_Information_
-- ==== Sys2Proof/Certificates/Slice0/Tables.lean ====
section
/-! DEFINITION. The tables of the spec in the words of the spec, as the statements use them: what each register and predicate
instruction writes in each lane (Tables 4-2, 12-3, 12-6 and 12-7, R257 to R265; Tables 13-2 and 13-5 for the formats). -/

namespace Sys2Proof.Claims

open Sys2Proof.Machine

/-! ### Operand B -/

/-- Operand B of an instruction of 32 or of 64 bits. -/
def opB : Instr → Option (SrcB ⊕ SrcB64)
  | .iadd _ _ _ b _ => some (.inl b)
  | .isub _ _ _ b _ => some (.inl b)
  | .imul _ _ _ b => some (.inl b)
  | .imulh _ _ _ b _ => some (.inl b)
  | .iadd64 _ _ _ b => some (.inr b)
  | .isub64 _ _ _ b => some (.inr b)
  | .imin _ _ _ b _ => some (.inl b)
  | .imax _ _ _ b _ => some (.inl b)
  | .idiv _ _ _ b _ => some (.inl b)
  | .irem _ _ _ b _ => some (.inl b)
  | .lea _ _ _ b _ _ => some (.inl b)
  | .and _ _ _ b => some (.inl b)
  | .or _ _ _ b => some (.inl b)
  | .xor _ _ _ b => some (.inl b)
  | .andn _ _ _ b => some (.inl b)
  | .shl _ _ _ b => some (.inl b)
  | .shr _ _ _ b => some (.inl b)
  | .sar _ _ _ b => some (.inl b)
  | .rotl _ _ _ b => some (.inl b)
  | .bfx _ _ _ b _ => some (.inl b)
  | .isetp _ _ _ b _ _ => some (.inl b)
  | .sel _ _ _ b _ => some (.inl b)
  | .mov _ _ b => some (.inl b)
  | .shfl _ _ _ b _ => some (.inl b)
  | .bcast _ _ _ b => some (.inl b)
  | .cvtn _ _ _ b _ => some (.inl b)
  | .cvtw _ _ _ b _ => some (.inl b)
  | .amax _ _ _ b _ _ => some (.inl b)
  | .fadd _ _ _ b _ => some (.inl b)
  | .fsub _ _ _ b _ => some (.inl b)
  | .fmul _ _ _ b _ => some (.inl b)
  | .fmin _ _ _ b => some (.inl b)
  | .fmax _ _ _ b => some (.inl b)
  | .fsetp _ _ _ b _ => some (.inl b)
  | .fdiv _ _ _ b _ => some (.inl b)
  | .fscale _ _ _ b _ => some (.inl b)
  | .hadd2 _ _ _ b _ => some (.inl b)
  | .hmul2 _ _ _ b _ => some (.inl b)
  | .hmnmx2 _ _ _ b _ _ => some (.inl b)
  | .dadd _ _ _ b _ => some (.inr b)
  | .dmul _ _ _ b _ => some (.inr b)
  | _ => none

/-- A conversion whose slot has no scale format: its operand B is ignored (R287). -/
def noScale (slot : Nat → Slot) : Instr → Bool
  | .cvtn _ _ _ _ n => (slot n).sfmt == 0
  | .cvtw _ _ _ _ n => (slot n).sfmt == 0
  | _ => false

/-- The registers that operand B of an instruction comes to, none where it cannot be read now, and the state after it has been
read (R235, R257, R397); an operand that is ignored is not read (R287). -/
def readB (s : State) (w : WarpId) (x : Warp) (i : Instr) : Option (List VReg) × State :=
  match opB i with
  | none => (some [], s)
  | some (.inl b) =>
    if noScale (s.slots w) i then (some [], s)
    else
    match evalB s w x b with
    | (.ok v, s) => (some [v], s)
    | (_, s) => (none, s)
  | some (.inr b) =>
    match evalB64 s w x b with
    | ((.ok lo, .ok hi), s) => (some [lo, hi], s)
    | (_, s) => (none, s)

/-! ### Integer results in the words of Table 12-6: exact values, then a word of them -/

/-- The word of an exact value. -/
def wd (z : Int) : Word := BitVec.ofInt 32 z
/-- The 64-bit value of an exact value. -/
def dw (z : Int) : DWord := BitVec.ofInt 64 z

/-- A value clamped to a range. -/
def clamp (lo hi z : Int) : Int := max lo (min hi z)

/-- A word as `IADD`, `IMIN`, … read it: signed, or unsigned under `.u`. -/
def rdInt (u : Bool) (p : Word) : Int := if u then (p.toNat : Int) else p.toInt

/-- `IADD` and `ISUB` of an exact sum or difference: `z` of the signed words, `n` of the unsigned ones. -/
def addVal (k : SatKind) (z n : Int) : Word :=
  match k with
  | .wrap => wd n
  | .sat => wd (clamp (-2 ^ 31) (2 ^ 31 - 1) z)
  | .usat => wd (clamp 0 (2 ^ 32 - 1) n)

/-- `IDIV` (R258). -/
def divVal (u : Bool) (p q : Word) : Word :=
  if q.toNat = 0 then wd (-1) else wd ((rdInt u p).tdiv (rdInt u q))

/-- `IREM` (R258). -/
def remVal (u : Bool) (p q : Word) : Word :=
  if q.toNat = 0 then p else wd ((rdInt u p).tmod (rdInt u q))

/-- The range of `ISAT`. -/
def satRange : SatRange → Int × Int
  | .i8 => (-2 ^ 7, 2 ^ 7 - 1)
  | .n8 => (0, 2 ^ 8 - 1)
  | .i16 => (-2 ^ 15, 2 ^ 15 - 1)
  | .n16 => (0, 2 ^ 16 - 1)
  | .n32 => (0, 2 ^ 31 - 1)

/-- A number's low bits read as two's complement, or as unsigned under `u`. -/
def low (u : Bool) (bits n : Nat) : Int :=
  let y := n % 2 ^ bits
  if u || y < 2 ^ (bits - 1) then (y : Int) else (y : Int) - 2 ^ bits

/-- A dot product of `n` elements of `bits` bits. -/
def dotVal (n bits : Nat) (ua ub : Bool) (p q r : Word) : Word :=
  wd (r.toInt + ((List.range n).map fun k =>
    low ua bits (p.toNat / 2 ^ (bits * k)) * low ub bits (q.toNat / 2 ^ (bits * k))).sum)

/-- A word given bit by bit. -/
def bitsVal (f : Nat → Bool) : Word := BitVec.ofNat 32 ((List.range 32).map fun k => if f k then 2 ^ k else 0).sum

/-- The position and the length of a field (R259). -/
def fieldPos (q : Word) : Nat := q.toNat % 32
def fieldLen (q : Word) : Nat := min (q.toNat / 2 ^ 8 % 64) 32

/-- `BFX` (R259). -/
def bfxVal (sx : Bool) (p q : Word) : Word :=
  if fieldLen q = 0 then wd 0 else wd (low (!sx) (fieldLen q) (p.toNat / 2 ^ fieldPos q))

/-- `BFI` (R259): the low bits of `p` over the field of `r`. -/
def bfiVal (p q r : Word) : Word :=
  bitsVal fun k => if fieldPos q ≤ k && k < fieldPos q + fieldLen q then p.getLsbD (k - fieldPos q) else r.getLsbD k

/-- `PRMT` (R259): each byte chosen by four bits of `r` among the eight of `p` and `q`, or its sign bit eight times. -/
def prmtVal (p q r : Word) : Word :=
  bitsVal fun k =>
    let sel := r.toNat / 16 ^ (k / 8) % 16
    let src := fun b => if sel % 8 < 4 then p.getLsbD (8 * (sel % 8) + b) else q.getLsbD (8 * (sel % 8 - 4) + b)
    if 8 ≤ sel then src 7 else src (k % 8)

_What is expected_
The answer must be the full listing, copied exactly.

_Task answer_
-- ==== Sys2Proof/Certificates/Slice0/Tables.lean ====
section
/-! DEFINITION. The tables of the spec in the words of the spec, as the statements use them: what each register and predicate
instruction writes in each lane (Tables 4-2, 12-3, 12-6 and 12-7, R257 to R265; Tables 13-2 and 13-5 for the formats). -/

namespace Sys2Proof.Claims

open Sys2Proof.Machine

/-! ### Operand B -/

/-- Operand B of an instruction of 32 or of 64 bits. -/
def opB : Instr → Option (SrcB ⊕ SrcB64)
  | .iadd _ _ _ b _ => some (.inl b)
  | .isub _ _ _ b _ => some (.inl b)
  | .imul _ _ _ b => some (.inl b)
  | .imulh _ _ _ b _ => some (.inl b)
  | .iadd64 _ _ _ b => some (.inr b)
  | .isub64 _ _ _ b => some (.inr b)
  | .imin _ _ _ b _ => some (.inl b)
  | .imax _ _ _ b _ => some (.inl b)
  | .idiv _ _ _ b _ => some (.inl b)
  | .irem _ _ _ b _ => some (.inl b)
  | .lea _ _ _ b _ _ => some (.inl b)
  | .and _ _ _ b => some (.inl b)
  | .or _ _ _ b => some (.inl b)
  | .xor _ _ _ b => some (.inl b)
  | .andn _ _ _ b => some (.inl b)
  | .shl _ _ _ b => some (.inl b)
  | .shr _ _ _ b => some (.inl b)
  | .sar _ _ _ b => some (.inl b)
  | .rotl _ _ _ b => some (.inl b)
  | .bfx _ _ _ b _ => some (.inl b)
  | .isetp _ _ _ b _ _ => some (.inl b)
  | .sel _ _ _ b _ => some (.inl b)
  | .mov _ _ b => some (.inl b)
  | .shfl _ _ _ b _ => some (.inl b)
  | .bcast _ _ _ b => some (.inl b)
  | .cvtn _ _ _ b _ => some (.inl b)
  | .cvtw _ _ _ b _ => some (.inl b)
  | .amax _ _ _ b _ _ => some (.inl b)
  | .fadd _ _ _ b _ => some (.inl b)
  | .fsub _ _ _ b _ => some (.inl b)
  | .fmul _ _ _ b _ => some (.inl b)
  | .fmin _ _ _ b => some (.inl b)
  | .fmax _ _ _ b => some (.inl b)
  | .fsetp _ _ _ b _ => some (.inl b)
  | .fdiv _ _ _ b _ => some (.inl b)
  | .fscale _ _ _ b _ => some (.inl b)
  | .hadd2 _ _ _ b _ => some (.inl b)
  | .hmul2 _ _ _ b _ => some (.inl b)
  | .hmnmx2 _ _ _ b _ _ => some (.inl b)
  | .dadd _ _ _ b _ => some (.inr b)
  | .dmul _ _ _ b _ => some (.inr b)
  | _ => none

/-- A conversion whose slot has no scale format: its operand B is ignored (R287). -/
def noScale (slot : Nat → Slot) : Instr → Bool
  | .cvtn _ _ _ _ n => (slot n).sfmt == 0
  | .cvtw _ _ _ _ n => (slot n).sfmt == 0
  | _ => false

/-- The registers that operand B of an instruction comes to, none where it cannot be read now, and the state after it has been
read (R235, R257, R397); an operand that is ignored is not read (R287). -/
def readB (s : State) (w : WarpId) (x : Warp) (i : Instr) : Option (List VReg) × State :=
  match opB i with
  | none => (some [], s)
  | some (.inl b) =>
    if noScale (s.slots w) i then (some [], s)
    else
    match evalB s w x b with
    | (.ok v, s) => (some [v], s)
    | (_, s) => (none, s)
  | some (.inr b) =>
    match evalB64 s w x b with
    | ((.ok lo, .ok hi), s) => (some [lo, hi], s)
    | (_, s) => (none, s)

/-! ### Integer results in the words of Table 12-6: exact values, then a word of them -/

/-- The word of an exact value. -/
def wd (z : Int) : Word := BitVec.ofInt 32 z
/-- The 64-bit value of an exact value. -/
def dw (z : Int) : DWord := BitVec.ofInt 64 z

/-- A value clamped to a range. -/
def clamp (lo hi z : Int) : Int := max lo (min hi z)

/-- A word as `IADD`, `IMIN`, … read it: signed, or unsigned under `.u`. -/
def rdInt (u : Bool) (p : Word) : Int := if u then (p.toNat : Int) else p.toInt

/-- `IADD` and `ISUB` of an exact sum or difference: `z` of the signed words, `n` of the unsigned ones. -/
def addVal (k : SatKind) (z n : Int) : Word :=
  match k with
  | .wrap => wd n
  | .sat => wd (clamp (-2 ^ 31) (2 ^ 31 - 1) z)
  | .usat => wd (clamp 0 (2 ^ 32 - 1) n)

/-- `IDIV` (R258). -/
def divVal (u : Bool) (p q : Word) : Word :=
  if q.toNat = 0 then wd (-1) else wd ((rdInt u p).tdiv (rdInt u q))

/-- `IREM` (R258). -/
def remVal (u : Bool) (p q : Word) : Word :=
  if q.toNat = 0 then p else wd ((rdInt u p).tmod (rdInt u q))

/-- The range of `ISAT`. -/
def satRange : SatRange → Int × Int
  | .i8 => (-2 ^ 7, 2 ^ 7 - 1)
  | .n8 => (0, 2 ^ 8 - 1)
  | .i16 => (-2 ^ 15, 2 ^ 15 - 1)
  | .n16 => (0, 2 ^ 16 - 1)
  | .n32 => (0, 2 ^ 31 - 1)

/-- A number's low bits read as two's complement, or as unsigned under `u`. -/
def low (u : Bool) (bits n : Nat) : Int :=
  let y := n % 2 ^ bits
  if u || y < 2 ^ (bits - 1) then (y : Int) else (y : Int) - 2 ^ bits

/-- A dot product of `n` elements of `bits` bits. -/
def dotVal (n bits : Nat) (ua ub : Bool) (p q r : Word) : Word :=
  wd (r.toInt + ((List.range n).map fun k =>
    low ua bits (p.toNat / 2 ^ (bits * k)) * low ub bits (q.toNat / 2 ^ (bits * k))).sum)

/-- A word given bit by bit. -/
def bitsVal (f : Nat → Bool) : Word := BitVec.ofNat 32 ((List.range 32).map fun k => if f k then 2 ^ k else 0).sum

/-- The position and the length of a field (R259). -/
def fieldPos (q : Word) : Nat := q.toNat % 32
def fieldLen (q : Word) : Nat := min (q.toNat / 2 ^ 8 % 64) 32

/-- `BFX` (R259). -/
def bfxVal (sx : Bool) (p q : Word) : Word :=
  if fieldLen q = 0 then wd 0 else wd (low (!sx) (fieldLen q) (p.toNat / 2 ^ fieldPos q))

/-- `BFI` (R259): the low bits of `p` over the field of `r`. -/
def bfiVal (p q r : Word) : Word :=
  bitsVal fun k => if fieldPos q ≤ k && k < fieldPos q + fieldLen q then p.getLsbD (k - fieldPos q) else r.getLsbD k

/-- `PRMT` (R259): each byte chosen by four bits of `r` among the eight of `p` and `q`, or its sign bit eight times. -/
def prmtVal (p q r : Word) : Word :=
  bitsVal fun k =>
    let sel := r.toNat / 16 ^ (k / 8) % 16
    let src := fun b => if sel % 8 < 4 then p.getLsbD (8 * (sel % 8) + b) else q.getLsbD (8 * (sel % 8 - 4) + b)
    if 8 ≤ sel then src 7 else src (k % 8)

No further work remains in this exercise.